ASSIGNED TASK: Please give back word for word the lines below, from the first one through the one with "theorem test_wf_refuses_returnHome_1 : WellFormed".
*** STUDY MATERIAL Section Begins ***
-- ==== Sys2Proof/Tests/Slice0.lean ====
section
/-! SUPPORT. Tests and witnesses. A test's expected values are those of spec/95_test_vectors.md (the table or
section is named), worked out there by hand from the rules; `witness_X` shows inputs that meet the
hypotheses of the obligation `X`, at the boundaries of its clauses. -/

namespace Sys2Proof.Tests

open Sys2Proof.Machine

/-! ### Helpers -/

/-- A view of the next state, where there is one. -/
def nextView {α : Type} (f : State → α) : Result → Option α
  | .next s => some (f s)
  | .fault _ => none
  | .refused _ => none

/-- The refusal, where there is one. -/
def refusalOf : Result → Option Refusal
  | .next _ => none
  | .fault _ => none
  | .refused e => some e

/-- Port levels with `rst = 0`, as the tables of section 3 write them. -/
def ports (idx : Nat) (lvl known : LineBits) : BlockCycle :=
  { rst := false, cfg4bit := false, sValid := true, sIdx := idx, sLvl := lvl, sKnown := known }

/-- A cycle that offers no sample. -/
def gap : BlockCycle :=
  { rst := false, cfg4bit := true, sValid := false, sIdx := 0, sLvl := 0x7FF, sKnown := 0x7FF }

/-- The state after `.cfg 8bit` and `idle`, with the next cycles given: clock high, index 0 admitted. -/
def afterIdle (m : Mode) (inputs : List BlockCycle) : State :=
  { State.reset with mode := m, prevClk := some true, lastIdx := some 0, inputs := inputs }

/-- Mode, record, phase and start stamp after one completion sample in 8-bit mode. -/
def completion (lvl : LineBits) : Option (Mode × Record × Phase × Nat) :=
  nextView (fun s => (s.mode, s.tRec, s.phase, s.tStart)) (step (afterIdle .eightBit [ports 1 lvl 0x7FF]))

/-- A record whose other fields are 0. -/
def record (cat : Category) (value : Byte) : Record :=
  { cat := cat, value := value, addr := 0, inc := false, shift := false, width8 := false }

/-! ### WellFormed smoke: each range check refuses a value outside it -/

theorem test_wf_refuses_clearDisplay_2 : WellFormed (.clearDisplay 2) = false := by decide
theorem test_wf_refuses_returnHome_1 : WellFormed (.returnHome 1) = false := by decide
theorem test_wf_refuses_entryModeSet_8 : WellFormed (.entryModeSet 8) = false := by decide
theorem test_wf_refuses_displayControl_7 : WellFormed (.displayControl 7) = false := by decide
theorem test_wf_refuses_displayShift_32 : WellFormed (.displayShift 32) = false := by decide
theorem test_wf_refuses_functionSet_64 : WellFormed (.functionSet 64) = false := by decide
theorem test_wf_refuses_setCGRAMAddress_63 : WellFormed (.setCGRAMAddress 63) = false := by decide
theorem test_wf_refuses_setDDRAMAddress_127 : WellFormed (.setDDRAMAddress 127) = false := by decide

/-! ### Decoding, words written from the encoding {RS, RW, value} of R66 and the rows of R68 -/

theorem test_decode_clearDisplay : decode 0b00_00000001 = .ok (.clearDisplay 0x01) := by decide
theorem test_decode_returnHome : decode 0b00_00000011 = .ok (.returnHome 0x03) := by decide
theorem test_decode_entryModeSet : decode 0b00_00000110 = .ok (.entryModeSet 0x06) := by decide
theorem test_decode_displayControl : decode 0b00_00001111 = .ok (.displayControl 0x0F) := by decide
theorem test_decode_displayShift : decode 0b00_00010000 = .ok (.displayShift 0x10) := by decide
theorem test_decode_functionSet : decode 0b00_00100000 = .ok (.functionSet 0x20) := by decide
theorem test_decode_setCGRAMAddress : decode 0b00_01111111 = .ok (.setCGRAMAddress 0x7F) := by decide
/-- Section 2.4: row 21 is CW 0x0CB. -/
theorem test_decode_setDDRAMAddress : decode 0x0CB = .ok (.setDDRAMAddress 0xCB) := by decide
/-- Section 2.4: row 24 is CW 0x138. -/
theorem test_decode_readBusyFlag : decode 0x138 = .ok (.readBusyFlagAndAddressCounter 0x38) := by decide
/-- Section 2.4: row 28 is CW 0x228. -/
theorem test_decode_memoryWrite : decode 0x228 = .ok (.memoryWrite 0x28) := by decide
theorem test_decode_memoryRead : decode 0b11_00000000 = .ok (.memoryRead 0x00) := by decide
theorem test_decode_warning_row : decode 0x400 = .ok (.warning 0) := by decide
theorem test_decode_rejects_bit_11 : decode 0x800 = .error .bitsBeyondTable := by decide
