-- ==== Sys2Proof/Certificates/Slice0/Obligations.lean ====
section
/-! DEFINITION. The statements for the provers. A state in which the FBD moves next has no host turn pending; inside a DECODE
it has ST = BUSY. -/

open Sys2Proof Sys2Proof.Machine

/-! ### Encoding -/

/-- O1. 30_encoding.md R84 with R73 to R78: the assembled bytes of every well-formed instruction decode to it, whatever
bytes follow. For RESERVED, which has no assembly formula and no size (R80), that one byte is taken and the others are the
rest is the model's choice (log entry 13, DEDUCED). -/
def Obligations.DecodeOfEncodeIsIdentity : Prop :=
  ∀ (i : Instr) (rest : List Byte), i.wf = true → decode (encode i ++ rest) = .ok (i, rest)

/-- O2. The other direction: what the decoder answers is well-formed and encodes to exactly the bytes it took. For RESERVED,
which has no size and consumes nothing (30_encoding.md R80), that the decoder takes one byte is the model's choice (log entry
13, DEDUCED); CURSOR does not move (O8). -/
def Obligations.EncodeOfDecodeIsIdentity : Prop :=
  ∀ (l : List Byte) (i : Instr) (rest : List Byte), decode l = .ok (i, rest) → i.wf = true ∧ encode i ++ rest = l

/-- O3. 30_encoding.md R70: kind and size are decided by the first byte alone, by the ranges of its table; the bytes after
the first do not matter. -/
def Obligations.FirstByteDecidesKindAndSize : Prop :=
  (∀ b : Byte,
    (b.toNat ≤ 0x3F → classify b = .tcs ∧ (classify b).size = some 3) ∧
    (0x40 ≤ b.toNat → b.toNat ≤ 0x7F → classify b = .tcl ∧ (classify b).size = some 4) ∧
    (0x80 ≤ b.toNat → b.toNat ≤ 0x9F → classify b = .scs ∧ (classify b).size = some 2) ∧
    (0xA0 ≤ b.toNat → b.toNat ≤ 0xBF → classify b = .scl ∧ (classify b).size = some 3) ∧
    (0xC0 ≤ b.toNat → b.toNat ≤ 0xDF → classify b = .sca ∧ (classify b).size = some 4) ∧
    (0xE0 ≤ b.toNat → b.toNat ≤ 0xFE → classify b = .reserved ∧ (classify b).size = none) ∧
    (b.toNat = 0xFF → classify b = .lit ∧ (classify b).size = some 2)) ∧
  ∀ (b : Byte) (l : List Byte) (i : Instr) (rest : List Byte), decode (b :: l) = .ok (i, rest) →
    i.kind = classify b ∧
    ∀ size, (classify b).size = some size → (b :: l).length = size + rest.length ∧ (b :: l).drop size = rest

/-- O4. 30_encoding.md R73 to R78 with 20_memory.md R48: the fields are the document's masks and shifts of the word whose
first byte is most significant, as exact numbers; the short self copy's distance never exceeds 127. -/
def Obligations.FieldsAreMasksOfTheWord : Prop :=
  ∀ (b0 b1 b2 b3 : Byte) (r : List Byte),
    let w2 := b0.toNat * 256 + b1.toNat
    let w3 := b0.toNat * 65536 + b1.toNat * 256 + b2.toNat
    let w4 := b0.toNat * 16777216 + b1.toNat * 65536 + b2.toNat * 256 + b3.toNat
    (classify b0 = .lit → ∃ v, decode (b0 :: b1 :: r) = .ok (.lit v, r) ∧ v.toNat = w2 &&& 0xFF) ∧
    (classify b0 = .tcs → ∃ p l, decode (b0 :: b1 :: b2 :: r) = .ok (.tcs p l, r) ∧
      l.toNat = w3 &&& 0x3F ∧ p.toNat = (w3 >>> 6) &&& 0xFFFF) ∧
    (classify b0 = .tcl → ∃ p l, decode (b0 :: b1 :: b2 :: b3 :: r) = .ok (.tcl p l, r) ∧
      l.toNat = w4 &&& 0x3FFF ∧ p.toNat = (w4 >>> 14) &&& 0xFFFF) ∧
    (classify b0 = .scs → ∃ d l, decode (b0 :: b1 :: r) = .ok (.scs d l, r) ∧
      l.toNat = w2 &&& 0x3F ∧ d.toNat = (w2 >>> 6) &&& 0xFF ∧ d.toNat ≤ 127) ∧
    (classify b0 = .scl → ∃ d l, decode (b0 :: b1 :: b2 :: r) = .ok (.scl d l, r) ∧
      l.toNat = w3 &&& 0xFF ∧ d.toNat = (w3 >>> 8) &&& 0x1FFF) ∧
    (classify b0 = .sca → ∃ p l, decode (b0 :: b1 :: b2 :: b3 :: r) = .ok (.sca p l, r) ∧
      l.toNat = w4 &&& 0x1FFF ∧ p.toNat = (w4 >>> 13) &&& 0xFFFF)

/-- O5. Six words of 95_test_vectors.md section 2.2, one of each instruction, decode as that table says. The seventh clause,
that the byte E5 decodes to RESERVED with no rest, is the model's choice (log entry 13, DEDUCED): section 3.5 lists its
fault (O8) and no decoding. -/
def Obligations.ListedWordsDecodeAsListed : Prop :=
  decode [0xFF, 0x07] = .ok (.lit 7, []) ∧
  decode [0x3E, 0x7F, 0xC1] = .ok (.tcs 63999 1, []) ∧
  decode [0x6F, 0xFF, 0x7A, 0x03] = .ok (.tcl 49149 14851, []) ∧
  decode [0x9F, 0xFF] = .ok (.scs 127 63, []) ∧
  decode [0xA1, 0x40, 0xC8] = .ok (.scl 320 200, []) ∧
  decode [0xDF, 0x3F, 0xDF, 0xFF] = .ok (.sca 63998 8191, []) ∧
  decode [0xE5] = .ok (.reserved 0xE5, [])

/-! ### The instruction step -/

/-- O6. 40_instruction_cycle.md R95, R96 to R99, R106. With no host turn pending a step is the FBD's own move, whatever that
is (instruction step, fetch fault, frame completion, waiting); so it is when the host yields, of the state with that turn
consumed (turns are the model's own: log entry 4). When the bytes of BS at CURSOR, all below BS_LEN, decode to an instruction,
the step is exec of the instruction. -/
def Obligations.StepRunsDecodedInstruction : Prop :=
  (∀ s : State, s.turns = [] → step s = fbdMove s) ∧
  (∀ (s : State) (turns : List HostTurn), s.turns = .yield :: turns → step s = fbdMove { s with turns := turns }) ∧
  ∀ (s : State) (bytes : List Byte) (i : Instr) (rest : List Byte),
    s.st = .busy → s.wp.toNat < 64000 →
    (∀ k, k < bytes.length → s.bs.byte (s.cursor.toNat + k) = bytes.getD k 0) →
    s.cursor.toNat + bytes.length ≤ s.bsLen.toNat →
    decode bytes = .ok (i, rest) →
    (s.turns = [] → step s = exec i s) ∧
    (∀ turns, s.turns = .yield :: turns → step s = exec i { s with turns := turns })

/-- O7. 60_exceptions.md R172: F_UNDERRUN when the first byte, or a later byte of the classified instruction, lies at or
beyond BS_LEN; FAULT_CODE and ST are written and nothing else. -/
def Obligations.UnderrunWhenBytesAreMissing : Prop :=
  ∀ (s : State), s.turns = [] → s.st = .busy → s.wp.toNat < 64000 →
    (s.bsLen.toNat ≤ s.cursor.toNat → step s = .next { s with faultCode := .underrun, st := .fault }) ∧
    (∀ size, s.cursor.toNat < s.bsLen.toNat → (classify (s.bs.byte s.cursor.toNat)).size = some size →
      s.bsLen.toNat < s.cursor.toNat + size → step s = .next { s with faultCode := .underrun, st := .fault })

/-- O8. 60_exceptions.md R173 (30_encoding.md R80): a first byte 0xE0 to 0xFE raises F_RESERVED, before any other byte is
looked at, even as the last byte of the bitstream; nothing is written or consumed. The row's meaning answers that entry
for every such byte. -/
def Obligations.ReservedFirstByteFaults : Prop :=
  (∀ (b0 : BitVec 8) (s : State), exec (.reserved b0) s = .next { s with faultCode := .reserved, st := .fault }) ∧
  ∀ (s : State), s.turns = [] → s.st = .busy → s.wp.toNat < 64000 → s.cursor.toNat < s.bsLen.toNat →
    0xE0 ≤ (s.bs.byte s.cursor.toNat).toNat → (s.bs.byte s.cursor.toNat).toNat ≤ 0xFE →
    step s = .next { s with faultCode := .reserved, st := .fault }

/-- O9. 60_exceptions.md R178: at most one fault, the first that applies in the order first byte missing, reserved first
byte, later byte missing, the instruction's own range fault; the first three are raised whenever they apply. -/
def Obligations.FirstApplicableFaultIsRaised : Prop :=
  ∀ (s : State), s.turns = [] → s.st = .busy → s.wp.toNat < 64000 →
    let kind := classify (s.bs.byte s.cursor.toNat)
    ∃ t, step s = .next t ∧
      (t.st = .fault → t.faultCode =
        if s.bsLen.toNat ≤ s.cursor.toNat then .underrun
        else match kind.size with
          | none => .reserved
          | some size =>
            if s.bsLen.toNat < s.cursor.toNat + size then .underrun
            else match kind with
              | .tcs | .tcl => .refRange
              | .scs | .scl => .backRange
              | .sca => .absRange
              | .lit | .reserved => .none) ∧
      (s.bsLen.toNat ≤ s.cursor.toNat ∨ kind.size = none ∨
          (∃ size, kind.size = some size ∧ s.bsLen.toNat < s.cursor.toNat + size) →
        t.st = .fault)

/-- O10. 41_literal.md R115, 40_instruction_cycle.md R103: LIT stores its value at the write position, advances WP by 1 and
CURSOR by 2, sets no flag, and changes nothing else. -/
def Obligations.LiteralWritesOnePixel : Prop :=
  ∀ (v : BitVec 8) (s : State), s.wp.toNat < 64000 →
    ∃ t, exec (.lit v) s = .next t ∧ t.wp.toNat = s.wp.toNat + 1 ∧ t.cursor = s.cursor + 2#32 ∧ t.clamped = s.clamped ∧
      (∀ a, t.outByte a = if a = s.wp.toNat then v else s.outByte a) ∧ InstrFrame s t

/-- O11. 42_temporal_copy.md R120, for TCS and TCL: the clamped count of bytes from REF at `position` goes to the write
position; a source range leaving REF is F_REF_RANGE and nothing else changes. -/
def Obligations.TemporalCopiesFollowTheirRule : Prop :=
  (∀ (position : BitVec 16) (length : BitVec 6) (s : State),
    (copyCount length.toNat s = 0 ∨ position.toNat + copyCount length.toNat s ≤ 64000 →
      ∃ t, exec (.tcs position length) s = .next t ∧
        Copied (fun i => s.refByte (position.toNat + i)) length.toNat 3 s t) ∧
    (0 < copyCount length.toNat s → 64000 < position.toNat + copyCount length.toNat s →
      exec (.tcs position length) s = .next { s with faultCode := .refRange, st := .fault })) ∧
  (∀ (position : BitVec 16) (length : BitVec 14) (s : State),
    (copyCount length.toNat s = 0 ∨ position.toNat + copyCount length.toNat s ≤ 64000 →
      ∃ t, exec (.tcl position length) s = .next t ∧
        Copied (fun i => s.refByte (position.toNat + i)) length.toNat 4 s t) ∧
    (0 < copyCount length.toNat s → 64000 < position.toNat + copyCount length.toNat s →
      exec (.tcl position length) s = .next { s with faultCode := .refRange, st := .fault }))

/-- O12. 43_self_copy.md R130 in the closed form of 40_instruction_cycle.md R108, for SCS and SCL: byte i of the destination
is OUT[P − distance + (i mod distance)] of the buffer before; distance 0 or above WP is F_BACK_RANGE. -/
def Obligations.BackwardCopiesRepeatThePattern : Prop :=
  (∀ (distance : BitVec 8) (length : BitVec 6) (s : State),
    (copyCount length.toNat s = 0 ∨ (1 ≤ distance.toNat ∧ distance.toNat ≤ s.wp.toNat) →
      ∃ t, exec (.scs distance length) s = .next t ∧
        Copied (fun i => s.outByte (s.wp.toNat - distance.toNat + i % distance.toNat)) length.toNat 2 s t) ∧
    (0 < copyCount length.toNat s → distance.toNat = 0 ∨ s.wp.toNat < distance.toNat →
      exec (.scs distance length) s = .next { s with faultCode := .backRange, st := .fault })) ∧
  (∀ (distance : BitVec 13) (length : BitVec 8) (s : State),
    (copyCount length.toNat s = 0 ∨ (1 ≤ distance.toNat ∧ distance.toNat ≤ s.wp.toNat) →
      ∃ t, exec (.scl distance length) s = .next t ∧
        Copied (fun i => s.outByte (s.wp.toNat - distance.toNat + i % distance.toNat)) length.toNat 3 s t) ∧
    (0 < copyCount length.toNat s → distance.toNat = 0 ∨ s.wp.toNat < distance.toNat →
      exec (.scl distance length) s = .next { s with faultCode := .backRange, st := .fault }))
*** STUDY MATERIAL Section Ends ***
ANSWER TO THIS EXERCISE:
-- ==== Sys2Proof/Tests/Slice0.lean ====
section
/-! SUPPORT. Tests and witnesses. A test's expected values are those of spec/95_test_vectors.md (the table or
section is named), worked out there by hand from the rules; `witness_X` shows inputs that meet the
hypotheses of the obligation `X`, at the boundaries of its clauses. -/

namespace Sys2Proof.Tests

open Sys2Proof.Machine

/-! ### Helpers -/

/-- A view of the next state, where there is one. -/
def nextView {α : Type} (f : State → α) : Result → Option α
  | .next s => some (f s)
  | .fault _ => none
  | .refused _ => none

/-- The refusal, where there is one. -/
def refusalOf : Result → Option Refusal
  | .next _ => none
  | .fault _ => none
  | .refused e => some e

/-- Port levels with `rst = 0`, as the tables of section 3 write them. -/
def ports (idx : Nat) (lvl known : LineBits) : BlockCycle :=
  { rst := false, cfg4bit := false, sValid := true, sIdx := idx, sLvl := lvl, sKnown := known }

/-- A cycle that offers no sample. -/
def gap : BlockCycle :=
  { rst := false, cfg4bit := true, sValid := false, sIdx := 0, sLvl := 0x7FF, sKnown := 0x7FF }

/-- The state after `.cfg 8bit` and `idle`, with the next cycles given: clock high, index 0 admitted. -/
def afterIdle (m : Mode) (inputs : List BlockCycle) : State :=
  { State.reset with mode := m, prevClk := some true, lastIdx := some 0, inputs := inputs }

/-- Mode, record, phase and start stamp after one completion sample in 8-bit mode. -/
def completion (lvl : LineBits) : Option (Mode × Record × Phase × Nat) :=
  nextView (fun s => (s.mode, s.tRec, s.phase, s.tStart)) (step (afterIdle .eightBit [ports 1 lvl 0x7FF]))

/-- A record whose other fields are 0. -/
def record (cat : Category) (value : Byte) : Record :=
  { cat := cat, value := value, addr := 0, inc := false, shift := false, width8 := false }

/-! ### WellFormed smoke: each range check refuses a value outside it -/

theorem test_wf_refuses_clearDisplay_2 : WellFormed (.clearDisplay 2) = false := by decide
theorem test_wf_refuses_returnHome_1 : WellFormed (.returnHome 1) = false := by decide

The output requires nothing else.